Winning an NBA Championship isn’t as easy as just assembling the parts (ask the 2004 Lakers and 2011 Heat about that), so it’s not a given the collection of talent will deliver a title. That’s where the pressure comes in. Nash has never been a favorite like this in his entire career. Those Amar’e/Nash teams were never the favorite regardless of their offensive exploits in the “SSOL” offense. Dwight was never been expected to win a title with Orlando’s three-point shooting supporting cast. Sure, Pau and Kobe have been under the magnifying glass as title favorites after capturing back-to-back titles in 2009 and 2010, but this is a whole ‘nother ball game. About the only one of the Lakers stars that’s relishing the new pressure is Kobe. Kobe thrives off of pressure, and it doesn’t get any more pressure-packed than this.

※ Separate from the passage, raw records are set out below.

-- ==== Sys2Proof/Machine/Wear.lean ====
section
/-! DEFINITION. Rails, temperature, wear monitors and the wear record (20_package_power_life.md, R215). -/
namespace Sys2Proof.Machine

/-! ### Rails (R486, R490, R491) -/

/-- The set point of VDD_COL in mV for a VID code (R490). -/
def colSetPoint (c : Nat) : Nat := 800 - 5 * c

/-- The window of a rail, its lower and its upper end in units of 0.1 mV, in the order of R486; VDD_COL by its set point. -/
def State.railWindow (s : State) (rail : Nat) : Nat × Nat :=
  let set := colSetPoint (s.reg Obj.PKG_COL_VID)
  match rail with
  | 0 => (7275, 7725)
  | 1 => (set * 39 / 4, set * 41 / 4)
  | 2 => (8245, 8755)
  | 3 => (11640, 12360)
  | 4 => (10185, 10815)
  | 5 => (17100, 18900)
  | 6 => (17100, 18900)
  | 7 => (31350, 34650)
  | _ => (108000, 132000)

/-- The nominal of a rail in mV (R486). -/
def State.railNominal (s : State) (rail : Nat) : Nat :=
  match rail with
  | 0 => 750
  | 1 => colSetPoint (s.reg Obj.PKG_COL_VID)
  | 2 => 850
  | 3 => 1200
  | 4 => 1050
  | 5 => 1800
  | 6 => 1800
  | 7 => 3300
  | _ => 12000

/-- A measurement lies inside the rail's window. -/
def State.railInside (s : State) (rail mv : Nat) : Bool :=
  decide ((s.railWindow rail).1 ≤ 10 * mv) && decide (10 * mv ≤ (s.railWindow rail).2)

/-- A measurement of a rail shows in `PKG.RAIL_MV` and `PKG.RAIL_STATE`. -/
def showRail (s : State) (rail mv : Nat) : State :=
  let s1 := (s.setReg Obj.PKG_RAIL_MV rail mv).putRegBit Obj.PKG_RAIL_STATE 0 rail (s.railInside rail mv)
  if 10 * mv < (s.railWindow rail).1 then s1.putRegBit Obj.PKG_RAIL_STATE 0 (16 + rail) true else s1

/-- A rail is outside its window, or inside again. -/
def setRailOut (s : State) (rail : Nat) (out : Bool) : State :=
  let rest := s.wear.railOut.filter (· != rail)
  { s with wear := { s.wear with railOut := if out then rail :: rest else rest } }

/-- `RAIL_OUT_OF_WINDOW` (R491). -/
def execRailOutOfWindow (dt rail mv : Nat) (s : State) : Res := runPowered dt s fun s =>
  if rail < 9 ∧ s.railInside rail mv = false then raise (setRailOut (showRail s rail mv) rail true) 18 2 else s

/-- `RAIL_IN_WINDOW` (R491). -/
def execRailInWindow (dt rail mv : Nat) (s : State) : Res := runPowered dt s fun s =>
  if rail < 9 ∧ s.railInside rail mv = true then setRailOut (showRail s rail mv) rail false else s

/-- `RAIL_COLLAPSE` (R491): below 85 % of nominal; VDD_AUX has a row of its own, and SLOT_VIN is no supply of the device
(log entry 60). -/
def execRailCollapse (dt rail mv : Nat) (s : State) : Res := runPowered dt s fun s =>
  if rail < 7 ∧ 100 * mv < 85 * s.railNominal rail then beginChipReset (setRailOut (showRail s rail mv) rail true) 0 else s

/-! ### Temperature (R493, R494) -/

/-- The highest of a list of readings, none for no reading. -/
def highest : List Int → Option Int
  | [] => none
  | c :: cs => some (cs.foldl max c)

/-- Since when a condition has held: from the first moment it held, none while it does not. -/
def heldSince (old : Option Nat) (now : Nat) (holds : Bool) : Option Nat := if holds then some (old.getD now) else none

/-- A turn of the junction temperature by 40 °C or more since the last extreme is one swing (R494; log entry 61). -/
def followSwing (w : WearSt) (t : Int) : WearSt :=
  match w.swing with
  | none => { w with swing := some (t, false) }
  | some (ext, rising) =>
    if rising then
      if ext ≤ t then { w with swing := some (t, true) }
      else if 40 ≤ ext - t then { w with swing := some (t, false), cycles := w.cycles + 1 }
      else w
    else if t ≤ ext then { w with swing := some (t, false) }
    else if 40 ≤ t - ext then { w with swing := some (t, true), cycles := w.cycles + 1 }
    else w

/-- The junction temperature takes a value: the highest reading, the peak, and since when it has been above its limits. -/
def junction (s : State) (t : Int) : State :=
  let s1 := s.setReg Obj.PKG_TJ_MAX 0 (unsigned t 16)
  let s2 := if signed (s1.reg Obj.PKG_TJ_PEAK) 16 < t then s1.setReg Obj.PKG_TJ_PEAK 0 (unsigned t 16) else s1
  let w := followSwing s2.wear t
  ({ s2 with wear := { w with
    warnSince := heldSince w.warnSince s.now (decide ((s.reg Obj.FLT_TJ_WARN : Int) < t))
    critSince := heldSince w.critSince s.now (decide (105 < t)) } }).setReg Obj.WEAR_THERMAL_CYCLES 0 (w.cycles % 2 ^ 32)

/-- `TJ_SENSOR_READ` (R493): the 24 sensors. -/
def execTjSensorRead (dt : Nat) (celsius : List Int) (s : State) : Res := run dt s fun s =>
  if celsius.length = 24 then
    s.withSome (highest celsius) fun t =>
      junction (forEach (List.range 24) s (fun u n => u.setReg Obj.PKG_TJ n (unsigned (celsius.getD n 0) 16))) t
  else s

/-- A condition has held for 1 ms. -/
def heldMs (since : Option Nat) (now : Nat) : Bool := since.elim false (fun t => decide (t + 1000000 ≤ now))

/-- `TJ_WARN` (R493). -/
def execTjWarn (dt : Nat) (s : State) : Res := run dt s fun s =>
  if heldMs s.wear.warnSince s.now && !bitAt (groupWord s 18) 0 then raise s 18 0 else s

/-- `TJ_CRIT` (R493). -/
def execTjCrit (dt : Nat) (s : State) : Res := run dt s fun s =>
  if heldMs s.wear.critSince s.now && !bitAt (groupWord s 18) 1 then raise s 18 1 else s

/-- A write of `PKG.TJ_PEAK`: any value sets it to `PKG.TJ_MAX`. -/
def peakEffect (s : State) : State := s.setReg Obj.PKG_TJ_PEAK 0 (s.reg Obj.PKG_TJ_MAX)

/-! ### Wear monitors (R495) -/

/-- The number of a kind, its monitors, and its margin object. -/
def wearIndex : WearKind → Nat
  | .lane => 0 | .col => 1 | .steppe => 2 | .package => 3
def wearCount : WearKind → Nat
  | .lane => 272 | .col => 272 | .steppe => 4 | .package => 16
def wearObj : WearKind → Nat
  | .lane => Obj.WEAR_MARGIN_LANE | .col => Obj.WEAR_MARGIN_COL | .steppe => Obj.WEAR_MARGIN_STEPPE | .package => Obj.WEAR_MARGIN_PACKAGE

/-- A monitor's number among all monitors. -/
def wearId (kind : WearKind) (monitor : Nat) : Nat := 1024 * wearIndex kind + monitor

/-- `WEAR.STATE` shows which kinds have a monitor below threshold. -/
def showLow (s : State) : State :=
  forEach (List.range 4) s fun t k => t.putRegBit Obj.WEAR_STATE 0 k (s.wear.low.any (fun m => m / 1024 == k))

/-- What a monitor that goes below threshold leads to, beside its source (R495). -/
def wearAction (s : State) (kind : WearKind) (monitor : Nat) (badSpares : List Nat) : State :=
  match kind with
  | .col =>
    if s.physState monitor = 1 then qualify s (s.regBits Obj.COL_PHYS_STATE monitor 16 8) 3 badSpares
    else if s.physState monitor = 0 then showSpares (failPhys s monitor 3)
    else s
  | .steppe => { s with stp := { s.stp with doubled := if s.stp.doubled.contains monitor then s.stp.doubled else monitor :: s.stp.doubled } }
  | _ => s

/-- A margin has been measured. -/
def measureWear (s : State) (kind : WearKind) (monitor margin : Nat) (badSpares : List Nat) : State :=
  let id := wearId kind monitor
  let thr := s.reg Obj.WEAR_THRESHOLD (wearIndex kind)
  let s1 := s.setReg (wearObj kind) monitor margin
  let low := min margin ((assocGet s1.wear.lowest id).getD 100)
  let n := if margin < thr then (assocGet s1.wear.under id).getD 0 + 1 else 0
  let s2 := { s1 with wear := { s1.wear with
    lowest := assocPut s1.wear.lowest id low, under := if n = 0 then assocDrop s1.wear.under id else assocPut s1.wear.under id n } }
  if n = 3 ∧ s2.wear.low.contains id = false then
    let s3 := showLow { s2 with wear := { s2.wear with low := id :: s2.wear.low } }
    wearAction (raise s3 17 (wearIndex kind)) kind monitor badSpares
  else if thr + 5 ≤ margin then showLow { s2 with wear := { s2.wear with low := s2.wear.low.filter (· != id) } }
  else s2

/-- `WEAR_MEASUREMENT` (R495); `badSpares` are Col Spares that fail their test as one is taken (R327). -/
def execWearMeasurement (dt : Nat) (kind : WearKind) (monitor margin : Nat) (badSpares : List Nat) (s : State) : Res := run dt s fun s =>
  if s.firmware = true ∧ monitor < wearCount kind ∧ margin ≤ 100 then measureWear s kind monitor margin badSpares else s

/-- The lowest margin among the Active Col engines, 100 where none is Active. -/
def lowestColMargin (s : State) : Nat :=
  ((List.range 272).filter (fun p => s.physState p == 1)).foldl (fun m p => min m (s.reg Obj.WEAR_MARGIN_COL p)) 100

/-- `VID_STEP` (R490, R495): at least 24 h after the last step, never below code 0. -/
def execVidStep (dt : Nat) (s : State) : Res := run dt s fun s =>
  if s.firmware = true ∧ s.boot.ucodeOk = true ∧ lowestColMargin s < 40 ∧ 0 < s.reg Obj.PKG_COL_VID
      ∧ (s.wear.vidAt = 0 ∨ s.wear.vidAt + 86400000000000 ≤ s.now) then
    ({ s with wear := { s.wear with vidRise := s.wear.vidRise + 1, vidAt := s.now } }).setReg Obj.PKG_COL_VID 0 (s.reg Obj.PKG_COL_VID - 1)
  else s

/-! ### Life (R497) -/

/-- The life objects follow the accumulators. -/
def showLife (s : State) : State :=
  let w := s.wear
  let s1 := (s.setReg Obj.WEAR_POWER_ON_HOURS 0 (w.powered / 3600 % 2 ^ 32)).setReg Obj.WEAR_EQUIV_HOURS 0 (w.equiv / 2 ^ 20 / 3600 % 2 ^ 32)
  let s2 := s1.setReg Obj.WEAR_LIFE_USED 0 (w.equiv * 10000 / (2 ^ 20 * 3600 * 350640) % 2 ^ 16)
  let s3 := (s2.setReg Obj.WEAR_T_EFFECTIVE 0 (unsigned (Config.effectiveTemp w.equiv w.powered) 16)).setReg Obj.WEAR_THERMAL_CYCLES 0 (w.cycles % 2 ^ 32)
  forEach (List.range 24) s3 fun t k => t.setReg Obj.WEAR_TEMP_HIST k ((assocGet w.hist k).getD 0 / 3600 % 2 ^ 32)

/-- The bin of `WEAR.TEMP_HIST` of a temperature. -/
def tempBin (t : Int) : Nat := if t < 0 then 0 else min 23 (t.toNat / 5)

/-- `LIFE_ACCOUNTING` (R497): one second at the present junction temperature. -/
def execLifeAccounting (dt : Nat) (s : State) : Res := run dt s fun s =>
  if s.firmware then
    let t := signed (s.reg Obj.PKG_TJ_MAX) 16
    let k := tempBin t
    showLife { s with wear := { s.wear with
      powered := s.wear.powered + 1, equiv := s.wear.equiv + Config.accelerationFactor t
      hist := assocPut s.wear.hist k ((assocGet s.wear.hist k).getD 0 + 1) } }
  else s

/-! ### The wear record (R93, R215, R496) -/

/-- Completed remaps that are not saved yet join the saved ones. -/
def mergeRemaps (s : State) : State :=
  let other (x : Remap) : Bool := s.stp.unsaved.all (fun m => !(m.channel == x.channel && m.bank == x.bank && m.row == x.row))
  { s with stp := { s.stp with saved := s.stp.saved.filter other ++ s.stp.unsaved, unsaved := [] } }

/-- The copy a save writes: one sequence number above the newest. -/
def wearCopy (s : State) : WearCopy :=
  ⟨(s.wear.copies.head?.map (fun c => c.seq)).getD 0 + 1, s.lane.swapped, s.stp.saved, s.col.worn, s.wear.vidRise, s.wear.powered,
    s.wear.equiv, s.wear.hist, s.wear.cycles, s.wear.lowest⟩

/-- Firmware saves the wear record: the 16 blocks are used in turn. -/
def saveWear (s : State) : State :=
  let s1 := mergeRemaps s
  { s1 with wear := { s1.wear with copies := (wearCopy s1 :: s1.wear.copies).take 16, savedAt := s1.now } }

/-- `REMAP_SAVE` (R215). -/
def execRemapSave (dt : Nat) (s : State) : Res := run dt s fun s =>
  if s.firmware && s.flt.traps.isEmpty && !s.stp.unsaved.isEmpty then saveWear s else s

/-- `WEAR_RECORD_SAVE` (R496); trap saves go before it (R473). -/
def execWearRecordSave (dt : Nat) (s : State) : Res := run dt s fun s =>
  if s.firmware && s.flt.traps.isEmpty then saveWear s else s

/-- `WEAR.STATE` as read: LAST_SAVE follows the time (R497). -/
def wearState (s : State) : Nat := setBits (s.reg Obj.WEAR_STATE) 16 8 (min 255 ((s.now - s.wear.savedAt) / 60000000000))

/-- A saved swap is reapplied before any port trains (R93). -/
def reapplySwap (s : State) (x : Nat × Nat) : State := setReserve s x.1 2 x.2

/-- The completed swaps that firmware reapplies: those that have come through a chip reset with the device, else those of
the record's newest copy (R92, R93). -/
def keptSwaps (s : State) : List (Nat × Nat) := if s.lane.kept then s.lane.swapped else (s.wear.copies.head?.map (fun c => c.swaps)).getD []

/-- The margins of the record show in the margin objects. -/
def showMargins (s : State) : State :=
  forEach s.wear.lowest s fun t m =>
    match m.1 / 1024 with
    | 0 => t.setReg Obj.WEAR_MARGIN_LANE (m.1 % 1024) m.2
    | 1 => t.setReg Obj.WEAR_MARGIN_COL (m.1 % 1024) m.2
    | 2 => t.setReg Obj.WEAR_MARGIN_STEPPE (m.1 % 1024) m.2
    | _ => t.setReg Obj.WEAR_MARGIN_PACKAGE (m.1 % 1024) m.2

/-- The record's part of the firmware's start: the newest valid copy, or a new record. -/
def loadCopy (s : State) : State :=
  match s.wear.copies.head? with
  | none => { s with wear := { s.wear with found := false, lowest := [], vidRise := 0, powered := 0, equiv := 0, hist := [], cycles := 0, savedAt := s.now } }
  | some c =>
    let s1 := { s with
      wear := { s.wear with found := true, lowest := c.lowest, vidRise := c.vidRise, powered := c.powered, equiv := c.equiv, hist := c.hist, cycles := c.cycles }
      stp := { s.stp with saved := c.remaps.filter (fun m => !s.stp.repaired.contains m) }
      col := { s.col with worn := c.worn } }
    showMargins (showLife (s1.putRegBit Obj.WEAR_STATE 0 31 true))

/-- Firmware starts: it takes the newest valid copy of the wear record, or starts a new record, and reapplies the completed
swaps (R93, R215, R496). -/
def loadWear (s : State) : State :=
  let s1 := loadCopy { s with lane := { s.lane with swapped := keptSwaps s, kept := false } }
  countReserves (forEach s1.lane.swapped s1 reapplySwap)

end Sys2Proof.Machine
end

It’s on Steve Nash, Pau Gasol and Dwight Howard to match Kobe’s enthusiasm for the challenge, and just as importantly, it’s on Mike Brown to manage the egos of this superstar-laden team. If this Lakers team doesn’t win a title, it will be a failure, and Brown will most likely be gone. Aside from the 2011 and 2012 Heat squads (who buckled under that pressure the first year), no team has been this favored (ostensibly, at least) to win a title before the season even started. And, just in case you forgot, the Lakers’ burden is augmented further when you realize they’ll have to go through the defending Western Conference champion, Oklahoma City Thunder, the still-strong San Antonio Spurs, the one-year stronger Los Angeles Clippers, the Grizzlies, the Mavericks, the Nuggets and whatever other challenges arise in the West. After vanquishing all those teams in the West, they would then have to face off against their doppelgängers in the East, the Heat, in a Finals showdown that’s likely to set a Nielson ratings record and engorge David Stern with an uncomfortably overt tumescence in June.
If – and only if – they beat all those teams and win the 2013 Larry O’Brien trophy will their season have been a success. Anything short of a title, any slip-up along the way or dint in their armor, and the season is marked as a failure.
Pressure? What do you know about pressure?
[Notable Omissions: John Wall, Jeremy Lin, Dirk Nowitzki, Roy Hibbert, DeMarcus Cousins, Aaron Afflalo, Andrew Bogut, Stephen Curry, and Anthony Davis]
Which players do you think have the most pressure on them next season?